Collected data
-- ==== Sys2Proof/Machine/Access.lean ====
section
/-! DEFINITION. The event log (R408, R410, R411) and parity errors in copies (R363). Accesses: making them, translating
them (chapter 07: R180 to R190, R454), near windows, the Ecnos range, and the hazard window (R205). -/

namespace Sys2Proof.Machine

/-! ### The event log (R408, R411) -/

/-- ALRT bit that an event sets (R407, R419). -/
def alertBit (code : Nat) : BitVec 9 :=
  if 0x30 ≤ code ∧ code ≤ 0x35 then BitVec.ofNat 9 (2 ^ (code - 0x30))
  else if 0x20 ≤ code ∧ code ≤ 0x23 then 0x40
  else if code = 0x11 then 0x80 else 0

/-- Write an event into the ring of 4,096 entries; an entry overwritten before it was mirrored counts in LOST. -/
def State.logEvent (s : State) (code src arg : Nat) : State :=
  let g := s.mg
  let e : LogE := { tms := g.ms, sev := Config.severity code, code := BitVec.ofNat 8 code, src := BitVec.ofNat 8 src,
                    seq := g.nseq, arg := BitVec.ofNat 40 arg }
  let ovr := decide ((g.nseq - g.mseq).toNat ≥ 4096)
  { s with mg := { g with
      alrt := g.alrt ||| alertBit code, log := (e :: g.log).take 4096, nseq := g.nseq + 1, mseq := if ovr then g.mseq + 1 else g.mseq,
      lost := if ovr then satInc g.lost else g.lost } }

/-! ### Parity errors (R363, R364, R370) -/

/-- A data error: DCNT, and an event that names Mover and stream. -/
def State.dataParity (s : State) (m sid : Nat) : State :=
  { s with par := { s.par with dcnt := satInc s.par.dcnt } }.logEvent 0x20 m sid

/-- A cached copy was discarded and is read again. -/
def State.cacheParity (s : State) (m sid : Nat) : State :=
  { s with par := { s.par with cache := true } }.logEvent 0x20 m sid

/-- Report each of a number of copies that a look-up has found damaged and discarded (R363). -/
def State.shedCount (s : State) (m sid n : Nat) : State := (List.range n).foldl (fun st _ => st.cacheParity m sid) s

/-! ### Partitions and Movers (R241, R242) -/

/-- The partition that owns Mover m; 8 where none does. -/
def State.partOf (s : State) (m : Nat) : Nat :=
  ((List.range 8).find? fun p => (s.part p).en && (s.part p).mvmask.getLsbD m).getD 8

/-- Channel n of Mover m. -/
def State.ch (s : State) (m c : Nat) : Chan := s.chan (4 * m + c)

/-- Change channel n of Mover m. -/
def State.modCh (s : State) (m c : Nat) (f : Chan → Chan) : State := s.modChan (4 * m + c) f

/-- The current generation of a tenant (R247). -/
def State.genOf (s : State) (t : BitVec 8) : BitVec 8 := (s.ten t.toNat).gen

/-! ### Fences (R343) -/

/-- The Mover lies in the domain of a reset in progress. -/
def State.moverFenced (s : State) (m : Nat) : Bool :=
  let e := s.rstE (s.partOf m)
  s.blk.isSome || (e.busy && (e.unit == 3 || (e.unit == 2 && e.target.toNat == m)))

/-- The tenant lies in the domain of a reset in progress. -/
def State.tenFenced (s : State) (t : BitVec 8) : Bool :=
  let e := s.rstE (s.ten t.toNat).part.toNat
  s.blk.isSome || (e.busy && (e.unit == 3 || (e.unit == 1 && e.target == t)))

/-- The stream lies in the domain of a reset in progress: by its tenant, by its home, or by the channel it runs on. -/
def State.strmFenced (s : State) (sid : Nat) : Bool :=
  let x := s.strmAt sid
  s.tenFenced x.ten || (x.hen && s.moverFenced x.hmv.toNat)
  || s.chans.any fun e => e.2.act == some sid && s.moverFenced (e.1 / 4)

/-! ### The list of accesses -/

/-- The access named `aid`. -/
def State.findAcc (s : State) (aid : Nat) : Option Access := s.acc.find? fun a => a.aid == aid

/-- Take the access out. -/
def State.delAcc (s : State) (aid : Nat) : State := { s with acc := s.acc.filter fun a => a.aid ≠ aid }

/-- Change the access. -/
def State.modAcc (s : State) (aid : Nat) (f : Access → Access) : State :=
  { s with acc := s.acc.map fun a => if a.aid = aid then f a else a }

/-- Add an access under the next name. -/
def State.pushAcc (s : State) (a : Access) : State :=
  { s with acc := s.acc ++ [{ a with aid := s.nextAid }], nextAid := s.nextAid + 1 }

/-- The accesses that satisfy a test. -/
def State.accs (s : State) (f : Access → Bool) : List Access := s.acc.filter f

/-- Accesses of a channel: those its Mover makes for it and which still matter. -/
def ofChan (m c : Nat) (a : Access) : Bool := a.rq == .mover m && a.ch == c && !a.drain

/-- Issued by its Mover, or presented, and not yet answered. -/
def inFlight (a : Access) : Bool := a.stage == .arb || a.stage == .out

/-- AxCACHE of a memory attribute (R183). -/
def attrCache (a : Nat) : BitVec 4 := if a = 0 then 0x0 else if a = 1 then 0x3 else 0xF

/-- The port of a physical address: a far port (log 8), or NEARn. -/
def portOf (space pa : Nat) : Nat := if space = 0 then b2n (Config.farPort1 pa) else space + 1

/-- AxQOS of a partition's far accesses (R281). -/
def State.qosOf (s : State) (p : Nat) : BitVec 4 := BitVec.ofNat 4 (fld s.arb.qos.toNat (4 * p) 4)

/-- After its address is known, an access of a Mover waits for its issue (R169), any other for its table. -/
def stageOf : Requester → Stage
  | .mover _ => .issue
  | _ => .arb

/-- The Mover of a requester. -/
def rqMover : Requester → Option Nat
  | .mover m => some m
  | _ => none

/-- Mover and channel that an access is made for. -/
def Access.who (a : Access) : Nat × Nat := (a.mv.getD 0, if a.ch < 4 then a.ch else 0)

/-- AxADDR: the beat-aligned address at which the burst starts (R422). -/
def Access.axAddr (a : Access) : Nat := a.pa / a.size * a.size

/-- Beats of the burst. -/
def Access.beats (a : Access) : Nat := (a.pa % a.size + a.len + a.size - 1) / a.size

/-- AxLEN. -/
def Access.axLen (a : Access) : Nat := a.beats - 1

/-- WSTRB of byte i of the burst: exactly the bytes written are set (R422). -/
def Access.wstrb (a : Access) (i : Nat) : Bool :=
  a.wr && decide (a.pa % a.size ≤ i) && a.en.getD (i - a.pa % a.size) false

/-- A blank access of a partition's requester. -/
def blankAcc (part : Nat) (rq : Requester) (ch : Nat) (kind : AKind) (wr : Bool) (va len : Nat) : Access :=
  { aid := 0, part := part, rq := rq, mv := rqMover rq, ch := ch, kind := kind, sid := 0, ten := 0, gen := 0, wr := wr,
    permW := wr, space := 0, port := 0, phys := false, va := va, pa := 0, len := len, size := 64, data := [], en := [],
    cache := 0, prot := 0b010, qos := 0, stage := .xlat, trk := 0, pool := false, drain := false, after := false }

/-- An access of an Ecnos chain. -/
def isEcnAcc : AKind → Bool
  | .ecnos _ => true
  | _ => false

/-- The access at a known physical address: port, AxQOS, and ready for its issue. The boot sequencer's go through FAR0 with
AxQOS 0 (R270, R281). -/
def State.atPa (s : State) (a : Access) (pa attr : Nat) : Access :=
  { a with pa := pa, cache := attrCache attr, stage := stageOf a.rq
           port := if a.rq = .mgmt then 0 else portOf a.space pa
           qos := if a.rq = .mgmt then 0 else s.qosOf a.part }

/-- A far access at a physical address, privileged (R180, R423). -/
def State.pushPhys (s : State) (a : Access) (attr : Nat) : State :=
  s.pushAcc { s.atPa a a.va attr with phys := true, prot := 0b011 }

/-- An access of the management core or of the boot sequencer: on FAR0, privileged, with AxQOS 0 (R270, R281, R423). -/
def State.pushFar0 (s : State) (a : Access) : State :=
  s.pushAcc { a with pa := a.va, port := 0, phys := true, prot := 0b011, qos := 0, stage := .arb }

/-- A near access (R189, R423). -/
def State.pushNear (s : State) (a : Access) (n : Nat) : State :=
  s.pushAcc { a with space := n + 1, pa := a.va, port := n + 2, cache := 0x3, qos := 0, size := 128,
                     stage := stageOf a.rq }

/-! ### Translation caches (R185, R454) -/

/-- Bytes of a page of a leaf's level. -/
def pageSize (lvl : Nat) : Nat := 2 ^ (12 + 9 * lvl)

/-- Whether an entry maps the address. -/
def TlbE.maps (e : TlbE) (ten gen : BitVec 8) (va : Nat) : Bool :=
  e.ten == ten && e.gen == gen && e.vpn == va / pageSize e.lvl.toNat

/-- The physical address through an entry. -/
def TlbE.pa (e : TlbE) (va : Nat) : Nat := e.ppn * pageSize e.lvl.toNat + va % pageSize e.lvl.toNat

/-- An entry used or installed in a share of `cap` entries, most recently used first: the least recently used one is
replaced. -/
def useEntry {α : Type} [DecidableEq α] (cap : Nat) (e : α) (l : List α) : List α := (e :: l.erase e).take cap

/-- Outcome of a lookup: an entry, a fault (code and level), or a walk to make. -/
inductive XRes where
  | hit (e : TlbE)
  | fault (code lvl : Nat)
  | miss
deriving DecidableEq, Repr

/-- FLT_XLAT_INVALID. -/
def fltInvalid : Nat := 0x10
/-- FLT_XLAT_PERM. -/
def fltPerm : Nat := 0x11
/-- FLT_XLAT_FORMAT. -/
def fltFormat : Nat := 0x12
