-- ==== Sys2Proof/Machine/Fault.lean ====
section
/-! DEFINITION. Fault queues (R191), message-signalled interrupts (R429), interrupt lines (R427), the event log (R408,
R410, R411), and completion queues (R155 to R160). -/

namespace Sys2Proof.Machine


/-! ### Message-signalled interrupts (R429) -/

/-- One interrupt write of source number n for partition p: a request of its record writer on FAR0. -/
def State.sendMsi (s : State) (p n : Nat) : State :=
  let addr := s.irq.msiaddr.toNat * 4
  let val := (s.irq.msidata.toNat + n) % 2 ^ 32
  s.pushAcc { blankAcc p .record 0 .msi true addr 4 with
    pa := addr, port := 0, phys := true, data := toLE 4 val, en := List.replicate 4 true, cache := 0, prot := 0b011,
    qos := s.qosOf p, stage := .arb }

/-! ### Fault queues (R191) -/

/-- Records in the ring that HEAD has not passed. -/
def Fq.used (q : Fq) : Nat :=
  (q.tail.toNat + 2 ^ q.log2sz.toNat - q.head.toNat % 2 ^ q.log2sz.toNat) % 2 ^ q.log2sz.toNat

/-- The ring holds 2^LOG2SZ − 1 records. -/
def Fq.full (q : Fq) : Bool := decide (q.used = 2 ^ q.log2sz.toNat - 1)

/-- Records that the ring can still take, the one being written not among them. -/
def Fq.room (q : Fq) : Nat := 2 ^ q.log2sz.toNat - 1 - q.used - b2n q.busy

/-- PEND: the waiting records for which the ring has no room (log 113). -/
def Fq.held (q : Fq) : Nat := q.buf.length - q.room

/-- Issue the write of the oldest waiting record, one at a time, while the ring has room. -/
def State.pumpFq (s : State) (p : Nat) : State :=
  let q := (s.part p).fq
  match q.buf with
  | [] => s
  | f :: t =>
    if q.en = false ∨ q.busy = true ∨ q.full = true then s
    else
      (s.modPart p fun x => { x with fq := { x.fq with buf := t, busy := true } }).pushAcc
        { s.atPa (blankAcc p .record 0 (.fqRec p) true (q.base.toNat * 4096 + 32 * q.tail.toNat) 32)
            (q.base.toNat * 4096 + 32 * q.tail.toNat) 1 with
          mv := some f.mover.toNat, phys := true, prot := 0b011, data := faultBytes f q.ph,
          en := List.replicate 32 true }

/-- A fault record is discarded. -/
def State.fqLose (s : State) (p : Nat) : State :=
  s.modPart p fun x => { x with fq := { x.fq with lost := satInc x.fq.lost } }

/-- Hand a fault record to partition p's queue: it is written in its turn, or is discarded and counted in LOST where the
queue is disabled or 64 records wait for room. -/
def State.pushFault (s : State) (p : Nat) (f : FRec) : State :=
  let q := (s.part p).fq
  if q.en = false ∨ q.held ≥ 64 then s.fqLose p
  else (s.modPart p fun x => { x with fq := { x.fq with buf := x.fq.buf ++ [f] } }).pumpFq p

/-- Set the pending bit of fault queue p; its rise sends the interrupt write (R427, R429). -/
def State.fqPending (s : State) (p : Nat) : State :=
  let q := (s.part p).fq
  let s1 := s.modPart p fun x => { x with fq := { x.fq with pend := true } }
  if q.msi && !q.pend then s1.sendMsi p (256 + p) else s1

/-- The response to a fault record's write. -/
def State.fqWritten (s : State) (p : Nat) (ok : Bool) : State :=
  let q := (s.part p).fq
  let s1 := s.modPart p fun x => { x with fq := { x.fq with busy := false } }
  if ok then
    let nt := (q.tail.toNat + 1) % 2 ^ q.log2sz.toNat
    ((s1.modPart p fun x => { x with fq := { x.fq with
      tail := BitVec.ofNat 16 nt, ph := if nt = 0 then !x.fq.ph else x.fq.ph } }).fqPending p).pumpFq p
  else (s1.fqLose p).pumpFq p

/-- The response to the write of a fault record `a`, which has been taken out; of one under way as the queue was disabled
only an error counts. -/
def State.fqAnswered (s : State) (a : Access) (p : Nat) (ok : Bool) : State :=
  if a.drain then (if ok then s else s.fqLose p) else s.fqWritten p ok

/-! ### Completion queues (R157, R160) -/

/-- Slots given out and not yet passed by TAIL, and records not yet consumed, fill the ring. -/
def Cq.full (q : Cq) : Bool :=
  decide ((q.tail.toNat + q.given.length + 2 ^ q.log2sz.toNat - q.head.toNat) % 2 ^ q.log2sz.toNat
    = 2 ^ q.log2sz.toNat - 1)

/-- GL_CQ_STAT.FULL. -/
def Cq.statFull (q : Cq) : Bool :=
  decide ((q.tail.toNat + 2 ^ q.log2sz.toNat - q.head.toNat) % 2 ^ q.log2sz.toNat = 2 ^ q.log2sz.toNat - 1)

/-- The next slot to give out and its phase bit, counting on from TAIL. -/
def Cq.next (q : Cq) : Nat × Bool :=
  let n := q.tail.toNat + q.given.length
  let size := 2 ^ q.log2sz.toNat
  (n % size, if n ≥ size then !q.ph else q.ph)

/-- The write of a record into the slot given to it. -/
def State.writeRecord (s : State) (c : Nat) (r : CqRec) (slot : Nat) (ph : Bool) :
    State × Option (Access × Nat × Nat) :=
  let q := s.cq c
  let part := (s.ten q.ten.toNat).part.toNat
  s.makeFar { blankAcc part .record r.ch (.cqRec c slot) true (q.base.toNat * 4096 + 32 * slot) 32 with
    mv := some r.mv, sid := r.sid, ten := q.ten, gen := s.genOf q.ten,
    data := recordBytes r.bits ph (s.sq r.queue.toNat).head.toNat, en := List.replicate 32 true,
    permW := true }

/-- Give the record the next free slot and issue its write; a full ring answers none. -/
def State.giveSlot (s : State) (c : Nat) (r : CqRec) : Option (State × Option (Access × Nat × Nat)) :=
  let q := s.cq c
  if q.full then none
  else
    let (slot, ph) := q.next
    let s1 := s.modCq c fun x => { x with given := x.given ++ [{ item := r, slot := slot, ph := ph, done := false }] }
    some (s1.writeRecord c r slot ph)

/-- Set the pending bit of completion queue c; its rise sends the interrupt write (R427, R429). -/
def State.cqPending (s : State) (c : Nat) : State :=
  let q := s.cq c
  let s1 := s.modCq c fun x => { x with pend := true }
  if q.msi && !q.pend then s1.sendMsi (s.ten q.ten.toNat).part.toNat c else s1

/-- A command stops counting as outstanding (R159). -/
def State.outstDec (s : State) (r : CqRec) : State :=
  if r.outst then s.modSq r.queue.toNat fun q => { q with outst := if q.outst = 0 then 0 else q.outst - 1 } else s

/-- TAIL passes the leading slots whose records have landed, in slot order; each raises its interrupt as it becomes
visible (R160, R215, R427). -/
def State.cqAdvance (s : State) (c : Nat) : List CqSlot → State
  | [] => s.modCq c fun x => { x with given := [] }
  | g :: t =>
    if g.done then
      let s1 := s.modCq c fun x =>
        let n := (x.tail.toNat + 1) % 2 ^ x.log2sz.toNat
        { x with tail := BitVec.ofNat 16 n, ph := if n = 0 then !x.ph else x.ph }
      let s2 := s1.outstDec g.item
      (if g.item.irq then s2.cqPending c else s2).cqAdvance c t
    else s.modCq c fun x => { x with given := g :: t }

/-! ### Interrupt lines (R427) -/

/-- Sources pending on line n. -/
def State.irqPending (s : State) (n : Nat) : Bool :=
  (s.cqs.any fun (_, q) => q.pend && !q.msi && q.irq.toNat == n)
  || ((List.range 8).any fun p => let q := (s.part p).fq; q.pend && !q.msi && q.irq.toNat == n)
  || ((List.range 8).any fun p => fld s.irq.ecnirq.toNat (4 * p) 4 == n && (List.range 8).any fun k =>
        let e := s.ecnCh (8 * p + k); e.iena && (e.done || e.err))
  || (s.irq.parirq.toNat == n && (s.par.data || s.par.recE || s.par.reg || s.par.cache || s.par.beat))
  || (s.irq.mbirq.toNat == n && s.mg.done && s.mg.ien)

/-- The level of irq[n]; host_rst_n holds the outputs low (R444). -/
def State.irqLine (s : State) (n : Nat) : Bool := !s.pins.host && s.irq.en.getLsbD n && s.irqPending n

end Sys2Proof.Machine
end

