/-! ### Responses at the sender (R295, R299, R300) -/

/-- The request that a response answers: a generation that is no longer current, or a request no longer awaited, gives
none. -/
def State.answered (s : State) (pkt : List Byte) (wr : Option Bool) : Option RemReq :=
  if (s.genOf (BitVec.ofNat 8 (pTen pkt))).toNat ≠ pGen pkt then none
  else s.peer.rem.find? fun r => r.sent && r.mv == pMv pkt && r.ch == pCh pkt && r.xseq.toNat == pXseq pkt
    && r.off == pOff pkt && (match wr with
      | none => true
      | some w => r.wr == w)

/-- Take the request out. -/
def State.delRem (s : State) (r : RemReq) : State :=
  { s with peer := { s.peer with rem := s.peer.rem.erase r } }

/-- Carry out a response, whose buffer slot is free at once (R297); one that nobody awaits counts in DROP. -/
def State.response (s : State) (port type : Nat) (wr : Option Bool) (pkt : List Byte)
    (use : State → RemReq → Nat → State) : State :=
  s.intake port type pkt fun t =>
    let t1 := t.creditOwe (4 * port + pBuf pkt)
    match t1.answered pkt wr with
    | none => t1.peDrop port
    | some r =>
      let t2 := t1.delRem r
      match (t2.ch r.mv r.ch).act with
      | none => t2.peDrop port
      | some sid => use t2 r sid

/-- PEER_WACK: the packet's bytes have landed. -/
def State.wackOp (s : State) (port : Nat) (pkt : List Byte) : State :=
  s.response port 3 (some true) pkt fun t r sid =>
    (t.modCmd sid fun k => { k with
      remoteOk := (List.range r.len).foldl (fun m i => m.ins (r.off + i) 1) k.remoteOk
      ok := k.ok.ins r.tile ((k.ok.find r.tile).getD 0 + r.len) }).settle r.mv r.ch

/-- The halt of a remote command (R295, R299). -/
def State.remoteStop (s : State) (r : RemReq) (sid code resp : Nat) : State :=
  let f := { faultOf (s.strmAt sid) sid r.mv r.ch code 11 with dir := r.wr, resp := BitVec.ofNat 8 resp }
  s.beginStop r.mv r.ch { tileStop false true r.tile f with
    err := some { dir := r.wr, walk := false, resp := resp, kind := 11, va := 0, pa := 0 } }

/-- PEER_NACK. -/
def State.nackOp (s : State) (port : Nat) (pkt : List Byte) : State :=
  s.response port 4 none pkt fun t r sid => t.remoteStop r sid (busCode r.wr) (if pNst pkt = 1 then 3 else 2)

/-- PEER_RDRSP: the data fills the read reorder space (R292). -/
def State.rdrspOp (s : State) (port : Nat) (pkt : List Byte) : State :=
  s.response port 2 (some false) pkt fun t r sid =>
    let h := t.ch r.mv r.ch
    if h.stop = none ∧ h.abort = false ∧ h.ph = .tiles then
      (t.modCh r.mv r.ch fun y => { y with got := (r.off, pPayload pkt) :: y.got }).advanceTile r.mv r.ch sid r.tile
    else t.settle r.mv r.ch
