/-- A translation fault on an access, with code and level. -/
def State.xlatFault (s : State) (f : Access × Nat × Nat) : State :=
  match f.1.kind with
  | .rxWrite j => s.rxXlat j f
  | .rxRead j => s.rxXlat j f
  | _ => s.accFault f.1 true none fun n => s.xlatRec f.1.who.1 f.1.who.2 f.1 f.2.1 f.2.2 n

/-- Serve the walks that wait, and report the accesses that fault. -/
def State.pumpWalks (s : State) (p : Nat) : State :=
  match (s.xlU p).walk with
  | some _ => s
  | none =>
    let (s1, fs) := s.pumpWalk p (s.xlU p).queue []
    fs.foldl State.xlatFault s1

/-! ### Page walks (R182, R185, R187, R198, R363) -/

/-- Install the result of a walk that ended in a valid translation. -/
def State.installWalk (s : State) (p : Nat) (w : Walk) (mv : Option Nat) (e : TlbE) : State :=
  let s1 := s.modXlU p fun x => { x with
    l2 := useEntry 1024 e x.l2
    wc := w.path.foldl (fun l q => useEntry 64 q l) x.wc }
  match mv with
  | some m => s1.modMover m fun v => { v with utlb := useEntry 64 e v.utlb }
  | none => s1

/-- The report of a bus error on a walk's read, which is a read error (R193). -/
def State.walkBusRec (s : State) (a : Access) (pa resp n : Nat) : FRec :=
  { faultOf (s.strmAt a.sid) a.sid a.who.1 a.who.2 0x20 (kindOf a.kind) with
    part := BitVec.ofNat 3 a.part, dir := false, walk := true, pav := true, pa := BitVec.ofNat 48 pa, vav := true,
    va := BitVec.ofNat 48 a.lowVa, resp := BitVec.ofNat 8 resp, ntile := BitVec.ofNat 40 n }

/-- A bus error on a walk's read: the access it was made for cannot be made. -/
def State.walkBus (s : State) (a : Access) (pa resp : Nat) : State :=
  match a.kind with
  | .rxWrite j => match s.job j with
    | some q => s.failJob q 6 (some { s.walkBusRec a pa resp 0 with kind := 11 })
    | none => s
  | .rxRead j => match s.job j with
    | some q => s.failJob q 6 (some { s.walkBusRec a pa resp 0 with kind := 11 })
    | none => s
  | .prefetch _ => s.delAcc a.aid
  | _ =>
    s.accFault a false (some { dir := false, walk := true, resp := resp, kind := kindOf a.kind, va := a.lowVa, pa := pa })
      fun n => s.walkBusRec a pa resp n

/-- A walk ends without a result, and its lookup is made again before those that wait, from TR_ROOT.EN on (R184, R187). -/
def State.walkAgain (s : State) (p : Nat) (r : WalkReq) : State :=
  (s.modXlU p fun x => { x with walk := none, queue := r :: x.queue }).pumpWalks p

◆ WHAT THE TASK ASKS ◆
Beginning with the line above that contains "R364, R370) -/", copy each line exactly up to and including the line that contains "s.par with cache", and go no further.

◆ REPLY ◆
/-! ### Parity errors (R363, R364, R370) -/

/-- A data error: DCNT, and an event that names Mover and stream. -/
def State.dataParity (s : State) (m sid : Nat) : State :=
  { s with par := { s.par with dcnt := satInc s.par.dcnt } }.logEvent 0x20 m sid

/-- A cached copy was discarded and is read again. -/
def State.cacheParity (s : State) (m sid : Nat) : State :=
  { s with par := { s.par with cache := true } }.logEvent 0x20 m sid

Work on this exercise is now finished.